Chatbots can answer patients’ questions, whether during a study or in normal clinical practice. In order to give questions and answers to other people, one study4 took questions and answers from the AskDocs forum. More than 70% of the time, health-care professionals preferred the answers to the doctors by ChatGPLt. Researchers created a tool called ChatDoctor by tweaking a large language model and giving it real-time access to online sources. The medical information that ChatDoctor was able to answer was more recent than the training data.
Once researchers have settled on eligibility criteria, they must find eligible patients. The lab of Chunhua Weng, a biomedical informatician at Columbia University in New York City (who has also worked on optimizing eligibility criteria), has developed Criteria2Query. Users can use natural language to type in the criteria for inclusion and exclusion, or enter the trial identification number into the web-based interface and the program finds matching candidates in patient databases.
A company called Intelligent Medical Objects in Rosemont, Illinois, has developed SEETrials, a method for prompting OpenAI’s large language model GPT-4 to extract safety and efficacy information from the abstracts of clinical trials. This enables trial designers to quickly see how other researchers have designed trials and what the outcomes have been. The lab of Michael Snyder, a geneticist at Stanford University in California, developed a tool last year called CliniDigest that simultaneously summarizes dozens of records from ClinicalTrials.gov, the main US registry for medical trials, adding references to the unified summary. They’ve used it to summarize how clinical researchers are using wearables such as smartwatches, sleep trackers and glucose monitors to gather patient data. Alexander is a computer-science student in the lab, and he says he has had a lot of conversations with people who have seen the potential but are not aware how to use them for the highest impact. “Best practice does not exist yet, as the field is moving so fast.”
The first step of the clinical-trials process is trial design. What should be given to the patient? How many patients are there? What data should be collected on them? The lab of Jimeng Sun developed an artificial intelligence that can predict whether a trial will succeed based on the drug molecule, target disease and patient eligibility criteria. When the training data is taken into account, SPOT also takes into account trials that took place more recently. Based on the predicted outcome, pharmaceutical companies might decide to alter a trial design, or try a different drug completely.

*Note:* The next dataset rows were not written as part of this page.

/-- R286, R287, R321, R360, R362, R373: power-on of the always-on domain brings the whole block to its reset state, with the
fuses, but for a slot that a reset stops half burnt (R361), the memory behind the ports and the pins as they are; the fall of
blk_rst_n resets every other domain and clears the
seal, the policy, the lead state and the alarm, keeping AON_TIME, AON_AGE and AON_SURVEY_AT, with the host and memory ports'
outputs at their strap levels (R363), where a clamp of hold keeps what they last drove; its rise starts the fuse read, or
with a test instruction loaded locks the phase; a command processor's reset takes its role and all its state but the steps
and the live halves of its tenants, and its end brings it back in 4 µs, but while blk_rst_n is low only its pin changes, for that
reset governs (R361); a host port's reset discards its assembly and its
interrupt state. That blk_rst_n keeps the host-port registers and returns their credits, and the role of a command processor
in reset, are the model's readings (log entries 10, 22). -/
def Obligations.ResetsAct : Prop :=
  ∀ (s : State),
    (∃ u, exec .aonPor s = .next u ∧ u.blk = .reset s.cfg ∧ u.hp = List.replicate 8 .reset ∧ u.mem = s.mem
      ∧ u.pins = s.pins ∧ u.aon.sealed = false ∧ u.aon.time = 0 ∧ u.aon.busy = 0 ∧ u.aon.refKhz = 0x2710
      ∧ u.aon.wakeEn = 0xF ∧ u.aon.therm = 0x2A4 ∧ u.aon.fuses.log = [] ∧ u.aon.policy = List.replicate 113 0
      ∧ u.aon.wrap = Wrapper.reset ∧ u.aon.held = s.keepHeld.aon.held
      ∧ ((∀ void since, s.aon.fuses.state ≠ .burning void since) → u.aon.fuses.recs = s.aon.fuses.recs)
      ∧ (∀ i, i ≠ 1024 + s.aon.fuses.slot.toNat → Tab.get 0 u.aon.fuses.recs i = Tab.get 0 s.aon.fuses.recs i))
    ∧ (∃ u, exec (.blkRst true) s = .next u ∧ u.blk = .reset s.cfg ∧ u.mem = s.mem
      ∧ u.hp = s.hp.map (fun h => { h with credits := if h.asm.isEmpty then 16 else 15, cpHalf := .west, stall := [] })
      ∧ (∀ g, g = .hostStrobes ∨ g = .hostData ∨ (∃ n, g = .memStrobes n ∨ g = .memData n) →
          u.edgeLevel g = if s.aon.wrap.wir = .extest then .boundary else s.strapLevel g)
      ∧ u.aon.held = s.keepHeld.aon.held
      ∧ (s.edgeLevel .hostStrobes = .driven → u.aon.held.irq = s.hp.map HostPort.line)
      ∧ (s.edgeLevel .hostStrobes ≠ .driven → u.aon.held.irq = s.aon.held.irq)
      ∧ u.aon.phase = .reset ∧ u.aon.sealed = false ∧ u.aon.policyCrc = 0 ∧ u.aon.policy = List.replicate 113 0
      ∧ u.aon.epochW = 0 ∧ u.aon.epochE = 0 ∧ u.aon.roleW = .off ∧ u.aon.roleE = .off
      ∧ u.aon.armed = false ∧ u.aon.alarm = 0 ∧ u.aon.wakeEn = 0xF
      ∧ u.aon.time = s.aon.time ∧ u.aon.busy = s.aon.busy ∧ u.aon.surveyAt = s.aon.surveyAt
      ∧ u.aon.fuses.log = s.aon.fuses.log ∧ u.aon.fuses.overflow = s.aon.fuses.overflow
      ∧ ((∀ void since, s.aon.fuses.state ≠ .burning void since) → u.aon.fuses.recs = s.aon.fuses.recs)
      ∧ (∀ i, i ≠ 1024 + s.aon.fuses.slot.toNat → Tab.get 0 u.aon.fuses.recs i = Tab.get 0 s.aon.fuses.recs i))
    ∧ (s.pins.blkRstLow = true → exec (.blkRst false) s = .next { s with
        pins := { s.pins with blkRstLow := false }, blk := .reset s.cfg
        aon := { s.aon with phase := if s.aon.wrap.wir.refused then .scanLock else .fuseRead } })
    ∧ (s.pins.blkRstLow = false → exec (.blkRst false) s = .next s)
    ∧ (∀ h low, s.hasCp h = true → s.pins.blkRstLow = true → exec (.cpReset h low) s = .next { s with
        pins := { s.pins with
          cpwLow := if h = .west then low else s.pins.cpwLow, cpeLow := if h = .east then low else s.pins.cpeLow } })
    ∧ (∀ h, s.hasCp h = true → s.pins.blkRstLow = false → ∃ u, exec (.cpReset h true) s = .next u
        ∧ (s.aon.sealed = true → u.role h = .off) ∧ (s.aon.sealed = false → u.role h = s.role h)
        ∧ (h = .west → u.pins.cpwLow = true) ∧ (h = .east → u.pins.cpeLow = true)
        ∧ (s.shaped = true → u.dom (s.domCp h) = .still .off ∧ ∀ d, d ≠ s.domCp h → u.dom d = s.dom d)
        ∧ u.cp h = { Cp.reset s.cfg with
            ts := { TState.reset s.cfg with tens := (s.cp h).ts.tens.map fun y => { Tenant.reset with
              stepOpen := y.stepOpen, stepId := y.stepId, poison := y.poison, live := y.live } }
            current := !(s.aon.sealed && s.cfg.hasEast) }
        ∧ u.cp h.other = s.cp h.other
        ∧ u.blk.cores = s.blk.cores ∧ u.aon.policy = s.aon.policy ∧ u.mem = s.mem)
    ∧ (∀ h, s.hasCp h = true → s.pins.blkRstLow = false → s.dom (s.domCp h) = .still .off → ∃ u, exec (.cpReset h false) s = .next u
        ∧ (h = .west → u.pins.cpwLow = false) ∧ (h = .east → u.pins.cpeLow = false)
        ∧ (s.shaped = true → u.dom (s.domCp h) = .changing .on ((s.now + s.ticks 4) % 2 ^ 56))
        ∧ u.blk = s.blk ∧ u.hp = s.hp ∧ u.mem = s.mem)
    ∧ (∀ p h, p < 8 → s.hp[p]? = some h → ∃ u, exec (.hpRst p) s = .next u
        ∧ u.hp[p]? = some { h with
            irq := 0, mask := 0, asm := [], asmLen := if h.asm.isEmpty then h.asmLen else 0
            credits := if h.asm.isEmpty then h.credits else h.credits + 1 }
        ∧ (∀ q, q ≠ p → u.hp[q]? = s.hp[q]?) ∧ u.blk = s.blk ∧ u.aon = s.aon ∧ u.mem = s.mem)

/-- R358, R362, R365: FUSE_READ samples the straps, builds CAPS0, CAPS1, list A and every core's maps and enters INIT; INIT
turns every domain ON, zeroes every store, clears every slot record and sets the taps of the plan; PHASE_OPEN opens the
ports, where the accesses that the host holds transfer (R364); a core supply that leaves its range leaves every domain but
the always-on domain in a free state of the built form. The taps of the plan and the state after the supply leaves its range
are free values (log entries 5, 12). -/
def Obligations.BootPhasesComplete : Prop :=
  ∀ (s : State),
    (s.aon.phase = .fuseRead → s.aon.fuses.state ≠ .reload → s.pins.blkRstLow = false →
      ∃ u, exec .fuseRead s = .next u ∧ u.aon.phase = .init ∧ u.aon.clamps = s.pins.clamps
        ∧ u.aon.bootPort = s.pins.bootPort ∧ u.aon.strapErr = strapBad s.pins.clamps
        ∧ u.aon.caps0 = s.cfg.caps0 ∧ u.aon.caps1 = s.cfg.caps1
        ∧ u.aon.listA = (List.range s.cfg.nPorts).filter (fun q => !(s.fusedPorts 0).contains q)
        ∧ (∀ c k, s.core? c = some k → u.core? c = some { k with rep := k.rep.rebuilt (s.fusedMaps c) })
        ∧ u.aon.fuses.recs = s.aon.fuses.recs ∧ u.hp = s.hp)
    ∧ (s.aon.phase = .init → s.pins.cpwLow = false → s.pins.cpeLow = false →
      ∃ u, exec .init s = .next u ∧ u.aon.phase = .ready ∧ u.aon.doms = List.replicate s.cfg.nDoms (.still .on)
        ∧ u.blk.taps = s.planTaps ∧ u.mem = s.mem ∧ u.hp = s.hp
        ∧ ∀ c k, s.core? c = some k → u.core? c = some { k with
            store := [], bad := [], plain := { k.plain with recs := [] } })
    ∧ (s.aon.phase = .ready →
        let u := { s with aon := { s.aon with phase := .opened } }
        exec .phaseOpen s = .next u.openPorts ∧ ((∀ h ∈ s.hp, h.stall = []) → exec .phaseOpen s = .next u))
    ∧ (s.pins.blkRstLow = false → exec .vddCoreOutOfRange s = .next { s with
        blk := (Config.undefinedBlk s.free).formed s.cfg, free := s.free + 1 })

/-- R371 to R374: before SEAL every wrapper instruction is loaded, and those that reach inside lock the phase: every output
group but the test group goes to its strap level, or under WS_EXTEST is driven by the boundary register (R362); from SEALED
on the refused ones load WS_BYPASS instead and set test_refused, no domain changes, and one that stands shifts, captures and
updates nothing. wrstn brings the wrapper to WS_BYPASS; a reserved code acts as WS_BYPASS, under which a shift passes the
bypass bit; under WS_EXTEST a capture takes the inputs, a shift passes the boundary register and an update drives it; a scan
shift moves every chain by one stage and leaves the arrays; the fuse map, and the sensor codes before the replica counts of the
last survey, are read bit by bit. Under WS_INTEST the boundary register drives the inputs that the block sees: among them the fatal
signals of the memory ports, whose rise withdraws a port, and their read data and write completions (R355, R356). As an instruction
that drives the parallel outputs is left, a clamp of hold keeps what they last drove (R362, R363). The domains
under internal scan hold a free value (log entry 12). The length of the boundary register and the places of its cells, that an
update drives a port for one cycle, that records are shifted out from their least significant bit, and how a reserved code is loaded
are the model's choices (log entry 26). -/
def Obligations.WrapperInstructionsLoad : Prop :=
  ∀ (s : State),
    let v := if s.edgeLevel .testParallel = .driven then s.keepHeld else s
    let load : Wir → Wrapper := fun w => { s.aon.wrap with wir := w, pos := 0, chain := [], base := v.free }
    let idle : Wir → State := fun w => { v with aon := { v.aon with wrap := load w } }
    let refuse : State := { v with aon := { v.aon with
      wrap := { s.aon.wrap with wir := .bypass, pos := 0 }, testRefused := true } }
    let see : State → State := fun u => if s.intest then u.seeInputs s.seen else u
    (s.edgeLevel .testParallel = .driven → v.aon.held.wpo = s.aon.wrap.wpo)
    ∧ exec .wsBypass s = .next (see (idle .bypass)) ∧ (∀ c, exec (.wrapperShift (.reserved c)) s = .next (see (idle (.reserved c))))
    ∧ exec .wsFuseRd s = .next (see (idle .fuseRd)) ∧ exec .wsSensor s = .next (see (idle .sensor))
    ∧ (s.aon.sealed = true → exec .wsExtest s = .next refuse ∧ exec .wsIntest s = .next refuse
        ∧ exec .wsScan s = .next refuse ∧ exec .wsMbist s = .next refuse)
    ∧ (s.aon.sealed = false →
        let k := v.keepHeld
        let lock : Wir → State := fun w => { k with aon := { k.aon with
          wrap := { s.aon.wrap with wir := w, pos := 0, chain := [], base := k.free }
          phase := .scanLock, sleep := .awake, asleep := false, wakeHit := false } }
        let inside := (lock .intest).undefineStages.seeInputs s.seen
        exec .wsExtest s = .next (see (lock .extest)) ∧ exec .wsIntest s = .next inside
        ∧ exec .wsScan s = .next (see (lock .scan).undefineStages) ∧ exec .wsMbist s = .next (see (lock .mbist).undefine)
        ∧ ∀ g, g ≠ .testSerial → g ≠ .testParallel → (see (lock .extest)).edgeLevel g = .boundary
          ∧ inside.edgeLevel g = s.strapLevel g ∧ (see (lock .scan).undefineStages).edgeLevel g = s.strapLevel g
          ∧ (see (lock .mbist).undefine).edgeLevel g = s.strapLevel g)
    ∧ exec .wrstn s = .next (see { v with aon := { v.aon with wrap := Wrapper.reset } })
    ∧ (s.aon.wrap.wir = .intest → s.aon.sealed = false → s.aon.sleep ≠ .entering →
        let cell := fun (i : Nat) => s.aon.wrap.wbr.getD i false
        let port := fun q i => cell (s.cfg.memPortCell q + i)
        ∃ u, exec (.wrapperShift .update) s = .next ((List.range s.cfg.nPorts).foldl State.portCycle u)
          ∧ ((∀ q, q < s.cfg.nPorts → port q 4913 = false ∧ ∀ j, j < 4 → port q (13142 + j) = false) →
              exec (.wrapperShift .update) s = .next u)
          ∧ (∀ q, q < s.cfg.nPorts → port q 13146 = true → s.seen.memFatal.getD q false = false →
              s.domOn (s.domGroup (q / 5)) = true → q ∈ s.aon.listA → q ∈ u.aon.withdrawn)
          ∧ u.aon.wrap.driven = s.aon.wrap.wbr ∧ u.pins = s.pins
          ∧ u.seen.vppAck = cell s.cfg.vppAckCell ∧ u.seen.sleepReq = cell s.cfg.sleepReqCell
          ∧ u.seen.hostWake = cell s.cfg.hostWakeCell
          ∧ (∀ g, g < s.cfg.nGroups → u.seen.memSleepAck.getD g false = cell (s.cfg.memAckCell g))
          ∧ (cell s.cfg.vcoreAckCell = true → u.aon.power.request = false)
          ∧ (s.seen.hostWake = false → u.seen.hostWake = true → u.aon.cause = s.aon.cause ||| 4)
          ∧ (∀ void, s.aon.fuses.state = .waitHigh void → s.seen.vppAck = false → u.seen.vppAck = true →
              u.aon.fuses.state = .burning void s.now)
          ∧ (s.aon.sleep = .asleep → s.seen.sleepReq = true → u.seen.sleepReq = false → u.aon.wakeHit = true)
          ∧ ((∀ q, q < s.cfg.nPorts → port q 13146 = true → s.seen.memFatal.getD q false = true) →
              u.aon.withdrawn = s.aon.withdrawn ∧ u.mem = s.mem ∧ u.blk.cores = s.blk.cores ∧ u.hp = s.hp))
    ∧ (s.aon.sealed = true → s.aon.wrap.wir.refused = true →
        exec .capturePulse s = .next s ∧ exec (.wrapperShift .update) s = .next s
        ∧ ∀ b p, exec (.wrapperShift (.shift b p)) s = .next s)
    ∧ ((s.aon.wrap.wir = .bypass ∨ ∃ c, s.aon.wrap.wir = .reserved c) → exec .capturePulse s = .next s
        ∧ ∀ b p, exec (.wrapperShift (.shift b p)) s =
          .next { s with aon := { s.aon with wrap := { s.aon.wrap with wby := b, wso := s.aon.wrap.wby } } })
    ∧ (s.aon.wrap.wir = .extest → s.aon.sealed = false →
        (∃ u, exec .capturePulse s = .next u ∧ u.aon.wrap.wbr.length = s.cfg.wbrLen
          ∧ u.aon.wrap.wbr[s.cfg.wbrBase + 10]? = some s.pins.vppAck
          ∧ u.aon.wrap.wbr[s.cfg.wbrBase + 11]? = some s.pins.sleepReq
          ∧ u.aon.wrap.wbr[s.cfg.wbrBase + 13]? = some s.pins.hostWake
          ∧ (∀ g, g < s.cfg.nGroups → u.aon.wrap.wbr[s.cfg.memAckCell g]? = some (s.pins.memSleepAck.getD g false))
          ∧ u.blk = s.blk ∧ u.mem = s.mem)
        ∧ (∀ b p, exec (.wrapperShift (.shift b p)) s = .next { s with aon := { s.aon with wrap := { s.aon.wrap with
            wbr := b :: s.aon.wrap.wbr.take (s.cfg.wbrLen - 1), wso := s.aon.wrap.wbr.getD (s.cfg.wbrLen - 1) false } } })
        ∧ exec (.wrapperShift .update) s =
          .next { s with aon := { s.aon with wrap := { s.aon.wrap with driven := s.aon.wrap.wbr } } })
    ∧ (∀ b p, s.aon.wrap.wir = .scan → s.aon.sealed = false → s.shaped = true →
        ∃ u, exec (.wrapperShift (.shift b p)) s = .next u
          ∧ u.aon.wrap.chain = (p :: s.aon.wrap.chain).take (Config.chainLen + 1)
          ∧ (Config.chainLen < s.aon.wrap.chain.length → u.aon.wrap.wpo = s.aon.wrap.chain.getD Config.chainLen 0)
          ∧ (∀ c k, s.core? c = some k → ∃ k', u.core? c = some k' ∧ k'.store = k.store ∧ k'.bad = k.bad
              ∧ k'.plain.plane = k.plain.plane ∧ k'.plain.par = k.plain.par ∧ k'.img = k.img)
          ∧ u.mem = s.mem)
    ∧ (∀ b p, s.aon.wrap.wir = .fuseRd → s.aon.wrap.pos < 64 * 1280 →
        exec (.wrapperShift (.shift b p)) s = .next { s with aon := { s.aon with wrap := { s.aon.wrap with
          pos := s.aon.wrap.pos + 1
          wso := (Tab.get 0 s.aon.fuses.recs (s.aon.wrap.pos / 64)).toNat.testBit (s.aon.wrap.pos % 64) } } })
    ∧ (∀ b p, s.aon.wrap.wir = .sensor →
        exec (.wrapperShift (.shift b p)) s = .next { s with aon := { s.aon with wrap := { s.aon.wrap with
          pos := s.aon.wrap.pos + 1
          wso := if s.aon.wrap.pos < 640 then (s.aon.sensors.getD (s.aon.wrap.pos / 10) 0).testBit (s.aon.wrap.pos % 10)
            else (Config.replicaBits s.blk.counts).getD (s.aon.wrap.pos - 640) false } } })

Computing power followed Moore’s law for a long time. The number of components on an integrated circuit doubled roughly every two years. The contrasting path of drug development was described by the term Eroom’s law. Over the previous 60 years, the number of drugs approved in the US has halved every nine years. It takes more than a billion dollars in funding and a decade of work to get a new medication to market. Half of the time is spent on trials which are larger and more complex. Only a small percentage of drugs enter phase I trials are eventually approved.
Researchers have developed an artificial intelligence (AI) machine learning system that can predict whether a clinical trial will fail based on the drug molecule, target disease and patient eligibility criteria. The machine learning system can extract safety and efficacy information from the abstract of clinical trials. It can also analyse patient data from a wide range of countries.